#### The task:
Across the whole listing, find how many lines contain "shifted", then write that number and nothing else.

::::

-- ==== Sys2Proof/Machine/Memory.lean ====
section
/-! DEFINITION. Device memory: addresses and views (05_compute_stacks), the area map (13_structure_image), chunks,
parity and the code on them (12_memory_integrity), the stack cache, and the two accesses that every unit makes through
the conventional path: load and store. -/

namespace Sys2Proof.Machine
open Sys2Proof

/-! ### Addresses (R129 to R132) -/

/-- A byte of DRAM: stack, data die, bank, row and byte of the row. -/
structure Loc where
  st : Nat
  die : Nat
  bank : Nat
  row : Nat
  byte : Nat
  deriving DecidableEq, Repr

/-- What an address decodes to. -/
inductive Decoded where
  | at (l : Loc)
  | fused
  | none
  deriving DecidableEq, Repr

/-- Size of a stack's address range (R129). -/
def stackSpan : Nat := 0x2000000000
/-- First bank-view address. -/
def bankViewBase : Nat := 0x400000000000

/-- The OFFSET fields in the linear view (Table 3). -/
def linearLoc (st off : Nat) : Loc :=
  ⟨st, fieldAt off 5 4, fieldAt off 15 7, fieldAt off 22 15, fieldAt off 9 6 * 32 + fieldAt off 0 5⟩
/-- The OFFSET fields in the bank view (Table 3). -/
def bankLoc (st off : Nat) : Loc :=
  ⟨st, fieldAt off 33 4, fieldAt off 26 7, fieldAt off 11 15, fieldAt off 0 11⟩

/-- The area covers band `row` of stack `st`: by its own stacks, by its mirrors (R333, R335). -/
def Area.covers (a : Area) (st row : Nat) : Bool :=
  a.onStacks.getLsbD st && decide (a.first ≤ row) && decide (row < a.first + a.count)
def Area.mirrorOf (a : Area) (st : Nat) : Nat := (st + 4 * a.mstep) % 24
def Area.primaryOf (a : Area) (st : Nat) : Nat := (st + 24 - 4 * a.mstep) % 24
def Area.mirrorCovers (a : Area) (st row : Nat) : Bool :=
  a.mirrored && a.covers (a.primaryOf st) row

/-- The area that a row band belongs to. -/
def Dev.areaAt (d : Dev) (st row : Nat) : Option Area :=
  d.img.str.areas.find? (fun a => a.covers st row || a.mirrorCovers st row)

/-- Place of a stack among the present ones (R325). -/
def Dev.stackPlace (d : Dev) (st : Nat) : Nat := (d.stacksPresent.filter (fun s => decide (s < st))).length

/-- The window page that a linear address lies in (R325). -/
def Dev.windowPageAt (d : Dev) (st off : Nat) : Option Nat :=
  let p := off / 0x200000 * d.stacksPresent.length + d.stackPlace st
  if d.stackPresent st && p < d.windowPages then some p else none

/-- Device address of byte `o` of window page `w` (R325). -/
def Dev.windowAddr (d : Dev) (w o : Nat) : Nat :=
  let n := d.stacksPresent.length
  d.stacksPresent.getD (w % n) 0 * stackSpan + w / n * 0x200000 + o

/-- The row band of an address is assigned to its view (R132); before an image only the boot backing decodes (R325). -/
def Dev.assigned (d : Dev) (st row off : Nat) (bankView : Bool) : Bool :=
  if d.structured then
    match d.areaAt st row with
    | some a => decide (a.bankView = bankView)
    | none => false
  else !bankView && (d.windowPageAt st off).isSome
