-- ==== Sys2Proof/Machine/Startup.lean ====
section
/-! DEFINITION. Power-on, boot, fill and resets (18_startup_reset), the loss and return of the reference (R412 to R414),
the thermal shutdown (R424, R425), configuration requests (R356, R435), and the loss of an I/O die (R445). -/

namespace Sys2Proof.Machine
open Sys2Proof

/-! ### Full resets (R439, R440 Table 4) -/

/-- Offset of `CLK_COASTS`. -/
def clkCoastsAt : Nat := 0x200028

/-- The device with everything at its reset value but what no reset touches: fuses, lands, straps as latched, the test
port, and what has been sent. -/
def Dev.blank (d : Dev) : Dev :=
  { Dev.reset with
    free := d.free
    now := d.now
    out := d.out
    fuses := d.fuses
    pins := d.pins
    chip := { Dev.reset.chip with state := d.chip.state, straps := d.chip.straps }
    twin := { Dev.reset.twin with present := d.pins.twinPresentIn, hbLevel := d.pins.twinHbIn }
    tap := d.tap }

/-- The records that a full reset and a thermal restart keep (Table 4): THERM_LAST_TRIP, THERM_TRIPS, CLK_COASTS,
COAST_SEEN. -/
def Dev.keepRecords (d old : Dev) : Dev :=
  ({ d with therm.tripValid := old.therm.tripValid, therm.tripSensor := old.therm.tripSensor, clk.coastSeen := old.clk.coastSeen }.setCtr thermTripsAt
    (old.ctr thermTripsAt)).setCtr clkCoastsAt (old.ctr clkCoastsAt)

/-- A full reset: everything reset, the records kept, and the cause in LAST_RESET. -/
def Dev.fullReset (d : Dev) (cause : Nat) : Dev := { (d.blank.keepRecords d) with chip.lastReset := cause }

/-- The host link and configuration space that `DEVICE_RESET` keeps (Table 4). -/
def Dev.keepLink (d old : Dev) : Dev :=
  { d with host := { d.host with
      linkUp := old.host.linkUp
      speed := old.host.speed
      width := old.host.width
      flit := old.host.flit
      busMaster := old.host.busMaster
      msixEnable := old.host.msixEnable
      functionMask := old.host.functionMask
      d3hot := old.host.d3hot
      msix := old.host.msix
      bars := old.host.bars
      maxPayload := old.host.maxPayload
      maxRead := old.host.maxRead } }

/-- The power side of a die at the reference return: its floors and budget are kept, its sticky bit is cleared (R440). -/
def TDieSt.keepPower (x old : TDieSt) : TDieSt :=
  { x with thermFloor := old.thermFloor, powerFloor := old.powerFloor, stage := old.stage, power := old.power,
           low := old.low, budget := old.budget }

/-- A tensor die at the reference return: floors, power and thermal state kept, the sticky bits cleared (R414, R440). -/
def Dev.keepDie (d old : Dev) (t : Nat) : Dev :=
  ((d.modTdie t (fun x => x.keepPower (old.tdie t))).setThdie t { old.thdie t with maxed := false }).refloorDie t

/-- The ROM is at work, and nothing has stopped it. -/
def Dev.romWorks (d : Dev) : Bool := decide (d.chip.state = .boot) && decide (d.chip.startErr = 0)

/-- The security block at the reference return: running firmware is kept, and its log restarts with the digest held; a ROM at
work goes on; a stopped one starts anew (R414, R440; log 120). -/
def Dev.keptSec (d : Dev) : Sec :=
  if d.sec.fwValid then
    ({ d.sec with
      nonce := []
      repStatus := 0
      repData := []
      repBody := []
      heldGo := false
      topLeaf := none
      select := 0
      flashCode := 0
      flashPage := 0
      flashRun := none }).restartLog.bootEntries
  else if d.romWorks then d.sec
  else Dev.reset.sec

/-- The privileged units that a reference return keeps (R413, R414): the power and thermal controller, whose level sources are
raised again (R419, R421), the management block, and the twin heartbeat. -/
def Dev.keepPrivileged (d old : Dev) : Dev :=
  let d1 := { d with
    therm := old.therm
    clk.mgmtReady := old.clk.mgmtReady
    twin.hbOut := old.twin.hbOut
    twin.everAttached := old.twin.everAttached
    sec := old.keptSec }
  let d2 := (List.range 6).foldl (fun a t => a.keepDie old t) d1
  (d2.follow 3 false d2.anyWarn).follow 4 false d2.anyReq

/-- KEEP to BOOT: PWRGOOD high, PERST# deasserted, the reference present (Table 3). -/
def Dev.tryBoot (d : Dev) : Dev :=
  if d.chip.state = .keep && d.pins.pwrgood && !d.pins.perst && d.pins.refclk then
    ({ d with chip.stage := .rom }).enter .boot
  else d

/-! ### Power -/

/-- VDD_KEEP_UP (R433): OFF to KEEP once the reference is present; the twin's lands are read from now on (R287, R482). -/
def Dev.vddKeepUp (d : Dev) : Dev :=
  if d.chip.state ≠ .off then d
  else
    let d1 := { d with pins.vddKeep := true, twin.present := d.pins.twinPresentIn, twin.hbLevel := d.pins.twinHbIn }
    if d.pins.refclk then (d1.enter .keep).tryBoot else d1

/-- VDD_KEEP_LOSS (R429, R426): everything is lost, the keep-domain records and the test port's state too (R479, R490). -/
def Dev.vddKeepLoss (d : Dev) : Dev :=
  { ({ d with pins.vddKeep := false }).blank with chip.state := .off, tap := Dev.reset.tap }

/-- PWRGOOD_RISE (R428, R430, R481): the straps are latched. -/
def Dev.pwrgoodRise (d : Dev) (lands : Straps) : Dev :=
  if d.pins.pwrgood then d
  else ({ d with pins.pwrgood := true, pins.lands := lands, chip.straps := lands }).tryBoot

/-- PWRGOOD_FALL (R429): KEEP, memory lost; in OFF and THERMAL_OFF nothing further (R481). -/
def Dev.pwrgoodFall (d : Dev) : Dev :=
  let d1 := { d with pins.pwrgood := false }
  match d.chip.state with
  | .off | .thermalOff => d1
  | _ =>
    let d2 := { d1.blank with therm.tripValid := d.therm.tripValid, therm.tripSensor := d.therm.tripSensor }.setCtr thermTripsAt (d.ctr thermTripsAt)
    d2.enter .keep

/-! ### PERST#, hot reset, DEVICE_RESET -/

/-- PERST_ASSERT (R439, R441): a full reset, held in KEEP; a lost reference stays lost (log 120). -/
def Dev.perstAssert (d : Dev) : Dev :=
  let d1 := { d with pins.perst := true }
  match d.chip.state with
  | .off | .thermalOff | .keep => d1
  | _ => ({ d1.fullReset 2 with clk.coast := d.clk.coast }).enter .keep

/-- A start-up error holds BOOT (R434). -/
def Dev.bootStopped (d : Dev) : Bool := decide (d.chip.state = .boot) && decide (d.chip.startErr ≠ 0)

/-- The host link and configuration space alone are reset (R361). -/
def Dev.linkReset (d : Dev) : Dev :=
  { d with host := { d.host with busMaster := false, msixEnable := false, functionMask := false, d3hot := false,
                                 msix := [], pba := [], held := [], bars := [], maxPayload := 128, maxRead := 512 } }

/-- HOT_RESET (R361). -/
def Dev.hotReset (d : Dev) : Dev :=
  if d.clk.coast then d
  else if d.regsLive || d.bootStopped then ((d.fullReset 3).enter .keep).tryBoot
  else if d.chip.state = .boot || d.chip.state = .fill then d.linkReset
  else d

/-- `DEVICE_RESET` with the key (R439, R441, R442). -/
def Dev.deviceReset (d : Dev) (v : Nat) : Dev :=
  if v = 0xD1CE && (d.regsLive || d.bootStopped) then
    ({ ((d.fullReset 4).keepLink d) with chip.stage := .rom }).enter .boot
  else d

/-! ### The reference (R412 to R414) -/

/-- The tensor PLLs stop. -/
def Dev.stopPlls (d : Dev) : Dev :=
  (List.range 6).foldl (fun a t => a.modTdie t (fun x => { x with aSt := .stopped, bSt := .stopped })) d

::::

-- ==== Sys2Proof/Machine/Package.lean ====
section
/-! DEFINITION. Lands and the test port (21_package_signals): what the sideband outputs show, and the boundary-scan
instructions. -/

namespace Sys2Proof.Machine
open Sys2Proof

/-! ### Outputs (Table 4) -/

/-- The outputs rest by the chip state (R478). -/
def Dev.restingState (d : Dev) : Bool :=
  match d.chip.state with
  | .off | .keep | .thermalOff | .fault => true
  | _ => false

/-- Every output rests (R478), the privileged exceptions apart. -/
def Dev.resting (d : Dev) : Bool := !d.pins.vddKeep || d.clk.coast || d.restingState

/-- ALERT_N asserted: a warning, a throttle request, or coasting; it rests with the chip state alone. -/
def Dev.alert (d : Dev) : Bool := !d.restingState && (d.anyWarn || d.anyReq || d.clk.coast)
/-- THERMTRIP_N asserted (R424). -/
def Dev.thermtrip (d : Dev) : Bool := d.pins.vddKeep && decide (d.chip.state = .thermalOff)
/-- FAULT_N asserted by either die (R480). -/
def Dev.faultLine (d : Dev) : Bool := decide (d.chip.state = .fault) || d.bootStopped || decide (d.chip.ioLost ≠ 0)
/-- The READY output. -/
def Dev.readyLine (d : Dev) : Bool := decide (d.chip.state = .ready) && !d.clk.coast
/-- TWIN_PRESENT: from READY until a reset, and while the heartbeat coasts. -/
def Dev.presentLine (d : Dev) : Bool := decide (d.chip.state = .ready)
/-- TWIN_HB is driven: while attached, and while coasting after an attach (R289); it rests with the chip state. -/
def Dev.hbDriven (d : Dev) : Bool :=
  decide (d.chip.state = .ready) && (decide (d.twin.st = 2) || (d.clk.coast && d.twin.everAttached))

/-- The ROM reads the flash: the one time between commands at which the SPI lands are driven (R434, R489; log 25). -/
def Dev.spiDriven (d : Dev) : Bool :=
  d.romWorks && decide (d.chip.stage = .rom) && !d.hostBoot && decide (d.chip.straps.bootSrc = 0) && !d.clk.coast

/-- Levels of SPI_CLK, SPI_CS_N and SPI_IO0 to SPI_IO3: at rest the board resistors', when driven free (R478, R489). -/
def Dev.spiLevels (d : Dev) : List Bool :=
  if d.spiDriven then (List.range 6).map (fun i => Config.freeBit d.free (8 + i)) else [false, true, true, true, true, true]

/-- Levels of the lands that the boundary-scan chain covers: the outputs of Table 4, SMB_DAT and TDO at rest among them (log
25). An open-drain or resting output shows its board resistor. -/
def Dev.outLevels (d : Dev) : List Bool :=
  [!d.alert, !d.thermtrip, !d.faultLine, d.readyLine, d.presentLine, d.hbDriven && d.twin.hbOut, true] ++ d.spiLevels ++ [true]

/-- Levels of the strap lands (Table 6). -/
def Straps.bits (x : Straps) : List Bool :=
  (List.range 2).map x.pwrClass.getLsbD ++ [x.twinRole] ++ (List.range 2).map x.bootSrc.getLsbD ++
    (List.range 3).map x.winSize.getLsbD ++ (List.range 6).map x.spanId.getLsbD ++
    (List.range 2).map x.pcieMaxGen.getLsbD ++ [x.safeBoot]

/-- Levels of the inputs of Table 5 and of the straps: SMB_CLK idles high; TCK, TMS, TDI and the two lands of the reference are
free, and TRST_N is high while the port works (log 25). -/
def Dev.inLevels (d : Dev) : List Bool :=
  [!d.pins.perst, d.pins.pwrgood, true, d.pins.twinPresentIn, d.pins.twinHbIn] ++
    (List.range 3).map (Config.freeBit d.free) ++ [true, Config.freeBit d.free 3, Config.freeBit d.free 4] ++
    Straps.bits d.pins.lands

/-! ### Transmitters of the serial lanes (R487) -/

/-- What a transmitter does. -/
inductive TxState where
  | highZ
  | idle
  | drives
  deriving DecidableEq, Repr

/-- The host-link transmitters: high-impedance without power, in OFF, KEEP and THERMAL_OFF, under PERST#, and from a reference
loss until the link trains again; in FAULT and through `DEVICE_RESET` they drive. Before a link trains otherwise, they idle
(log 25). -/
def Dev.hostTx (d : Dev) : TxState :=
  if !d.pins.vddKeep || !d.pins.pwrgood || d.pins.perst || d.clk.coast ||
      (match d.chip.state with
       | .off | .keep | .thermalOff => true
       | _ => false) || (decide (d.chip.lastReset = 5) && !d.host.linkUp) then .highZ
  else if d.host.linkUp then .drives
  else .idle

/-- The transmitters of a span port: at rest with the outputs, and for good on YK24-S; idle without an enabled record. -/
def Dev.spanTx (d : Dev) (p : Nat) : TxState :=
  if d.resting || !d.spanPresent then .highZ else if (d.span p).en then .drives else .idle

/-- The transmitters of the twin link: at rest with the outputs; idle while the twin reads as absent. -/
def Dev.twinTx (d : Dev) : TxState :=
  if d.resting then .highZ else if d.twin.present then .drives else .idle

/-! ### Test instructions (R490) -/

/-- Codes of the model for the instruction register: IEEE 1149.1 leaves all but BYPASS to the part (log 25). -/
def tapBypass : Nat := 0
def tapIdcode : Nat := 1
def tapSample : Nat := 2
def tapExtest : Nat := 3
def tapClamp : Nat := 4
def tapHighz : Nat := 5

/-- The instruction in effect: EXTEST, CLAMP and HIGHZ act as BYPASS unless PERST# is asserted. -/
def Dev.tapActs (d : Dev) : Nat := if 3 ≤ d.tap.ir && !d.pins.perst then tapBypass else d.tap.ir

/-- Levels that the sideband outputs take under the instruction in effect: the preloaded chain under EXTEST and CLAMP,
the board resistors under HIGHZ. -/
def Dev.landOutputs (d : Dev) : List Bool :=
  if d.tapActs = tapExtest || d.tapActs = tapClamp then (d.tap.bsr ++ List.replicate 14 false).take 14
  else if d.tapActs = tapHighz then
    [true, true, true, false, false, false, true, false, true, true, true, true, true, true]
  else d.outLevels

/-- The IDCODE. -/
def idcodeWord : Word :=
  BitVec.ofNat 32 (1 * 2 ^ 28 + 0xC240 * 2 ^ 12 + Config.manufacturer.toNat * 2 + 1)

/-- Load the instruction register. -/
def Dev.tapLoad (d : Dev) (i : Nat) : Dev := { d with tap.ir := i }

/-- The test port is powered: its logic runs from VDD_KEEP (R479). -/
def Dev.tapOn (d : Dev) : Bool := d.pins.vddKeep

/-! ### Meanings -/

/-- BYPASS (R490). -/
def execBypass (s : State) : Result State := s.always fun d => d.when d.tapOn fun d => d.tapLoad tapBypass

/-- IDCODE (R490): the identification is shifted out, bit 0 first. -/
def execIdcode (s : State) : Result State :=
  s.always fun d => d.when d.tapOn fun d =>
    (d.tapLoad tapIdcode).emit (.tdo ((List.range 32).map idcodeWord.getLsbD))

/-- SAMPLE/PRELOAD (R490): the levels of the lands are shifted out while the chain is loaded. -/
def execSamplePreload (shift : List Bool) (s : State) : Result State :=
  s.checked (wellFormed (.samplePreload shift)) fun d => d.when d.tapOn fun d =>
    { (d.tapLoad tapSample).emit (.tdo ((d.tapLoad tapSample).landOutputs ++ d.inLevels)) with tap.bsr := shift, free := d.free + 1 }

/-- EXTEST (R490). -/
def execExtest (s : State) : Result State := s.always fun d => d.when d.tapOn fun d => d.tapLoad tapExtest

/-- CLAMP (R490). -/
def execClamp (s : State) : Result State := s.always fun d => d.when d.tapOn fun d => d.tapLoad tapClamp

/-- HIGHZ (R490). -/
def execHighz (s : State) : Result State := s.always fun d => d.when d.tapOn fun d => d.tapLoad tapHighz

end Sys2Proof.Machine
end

::::

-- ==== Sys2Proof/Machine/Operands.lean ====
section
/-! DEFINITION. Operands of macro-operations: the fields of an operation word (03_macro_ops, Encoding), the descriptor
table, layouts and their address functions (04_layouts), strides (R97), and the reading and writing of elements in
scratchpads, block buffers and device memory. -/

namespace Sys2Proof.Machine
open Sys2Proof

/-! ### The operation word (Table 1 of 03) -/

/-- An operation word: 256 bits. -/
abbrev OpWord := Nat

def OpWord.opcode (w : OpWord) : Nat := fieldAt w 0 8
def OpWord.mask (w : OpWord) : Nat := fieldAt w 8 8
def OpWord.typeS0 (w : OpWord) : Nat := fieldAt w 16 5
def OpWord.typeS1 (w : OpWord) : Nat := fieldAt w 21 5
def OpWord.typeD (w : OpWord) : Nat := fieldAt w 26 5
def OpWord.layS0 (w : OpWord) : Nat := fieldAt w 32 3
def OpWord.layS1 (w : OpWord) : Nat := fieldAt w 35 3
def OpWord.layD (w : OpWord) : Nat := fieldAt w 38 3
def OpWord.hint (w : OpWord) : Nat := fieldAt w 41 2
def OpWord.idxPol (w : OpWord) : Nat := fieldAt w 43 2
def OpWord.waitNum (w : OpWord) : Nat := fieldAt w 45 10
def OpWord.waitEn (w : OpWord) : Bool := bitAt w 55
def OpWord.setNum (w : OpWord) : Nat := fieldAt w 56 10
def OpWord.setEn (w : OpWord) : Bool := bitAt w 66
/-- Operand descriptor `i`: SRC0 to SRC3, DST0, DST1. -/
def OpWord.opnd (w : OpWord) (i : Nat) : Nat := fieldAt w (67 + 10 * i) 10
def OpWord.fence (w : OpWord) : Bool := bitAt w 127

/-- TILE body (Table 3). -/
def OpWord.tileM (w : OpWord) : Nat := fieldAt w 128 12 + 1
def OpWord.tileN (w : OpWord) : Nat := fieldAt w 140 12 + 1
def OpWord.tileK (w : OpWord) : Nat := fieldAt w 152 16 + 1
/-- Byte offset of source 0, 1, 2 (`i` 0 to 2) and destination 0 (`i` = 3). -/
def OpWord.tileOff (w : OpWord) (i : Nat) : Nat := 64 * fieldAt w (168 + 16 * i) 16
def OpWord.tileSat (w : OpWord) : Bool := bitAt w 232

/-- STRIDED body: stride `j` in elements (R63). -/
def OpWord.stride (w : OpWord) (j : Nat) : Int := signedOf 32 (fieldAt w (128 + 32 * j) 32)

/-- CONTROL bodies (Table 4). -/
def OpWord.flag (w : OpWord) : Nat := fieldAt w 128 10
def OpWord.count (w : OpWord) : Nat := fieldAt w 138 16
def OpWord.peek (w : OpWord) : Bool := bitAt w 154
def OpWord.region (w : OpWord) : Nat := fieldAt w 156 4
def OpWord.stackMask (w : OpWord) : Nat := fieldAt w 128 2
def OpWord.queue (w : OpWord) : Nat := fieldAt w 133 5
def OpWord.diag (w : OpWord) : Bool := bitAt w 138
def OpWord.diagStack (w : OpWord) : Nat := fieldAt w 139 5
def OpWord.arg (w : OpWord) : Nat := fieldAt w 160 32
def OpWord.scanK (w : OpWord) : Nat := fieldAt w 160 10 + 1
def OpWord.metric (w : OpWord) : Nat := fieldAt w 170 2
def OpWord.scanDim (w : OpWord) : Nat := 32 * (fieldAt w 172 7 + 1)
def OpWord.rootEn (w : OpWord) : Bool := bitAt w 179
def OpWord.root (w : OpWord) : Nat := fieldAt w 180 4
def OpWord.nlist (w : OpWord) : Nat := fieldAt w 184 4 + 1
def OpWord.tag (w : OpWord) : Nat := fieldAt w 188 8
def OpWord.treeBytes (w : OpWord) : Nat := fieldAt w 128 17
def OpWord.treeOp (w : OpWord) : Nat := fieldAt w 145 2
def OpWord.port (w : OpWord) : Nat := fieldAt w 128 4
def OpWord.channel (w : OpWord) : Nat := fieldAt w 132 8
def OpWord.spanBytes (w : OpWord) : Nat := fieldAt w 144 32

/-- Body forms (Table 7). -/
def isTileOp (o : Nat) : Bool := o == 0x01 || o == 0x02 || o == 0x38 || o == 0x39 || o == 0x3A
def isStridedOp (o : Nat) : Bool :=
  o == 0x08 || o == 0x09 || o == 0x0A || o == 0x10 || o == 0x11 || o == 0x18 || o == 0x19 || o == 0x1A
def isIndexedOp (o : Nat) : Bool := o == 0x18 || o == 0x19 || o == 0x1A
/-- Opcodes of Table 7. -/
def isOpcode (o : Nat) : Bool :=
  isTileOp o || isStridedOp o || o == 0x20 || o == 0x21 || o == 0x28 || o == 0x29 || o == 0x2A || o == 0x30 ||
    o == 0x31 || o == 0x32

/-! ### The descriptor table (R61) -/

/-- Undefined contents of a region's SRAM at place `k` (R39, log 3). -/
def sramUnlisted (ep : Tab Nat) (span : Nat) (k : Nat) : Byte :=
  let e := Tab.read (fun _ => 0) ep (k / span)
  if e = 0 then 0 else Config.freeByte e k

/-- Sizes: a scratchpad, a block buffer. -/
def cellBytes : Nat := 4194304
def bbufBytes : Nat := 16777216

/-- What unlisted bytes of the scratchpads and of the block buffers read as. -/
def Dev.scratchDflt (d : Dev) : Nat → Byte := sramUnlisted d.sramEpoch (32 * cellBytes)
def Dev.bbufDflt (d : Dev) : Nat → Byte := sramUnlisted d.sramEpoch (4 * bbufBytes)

::::

#### Output below:
2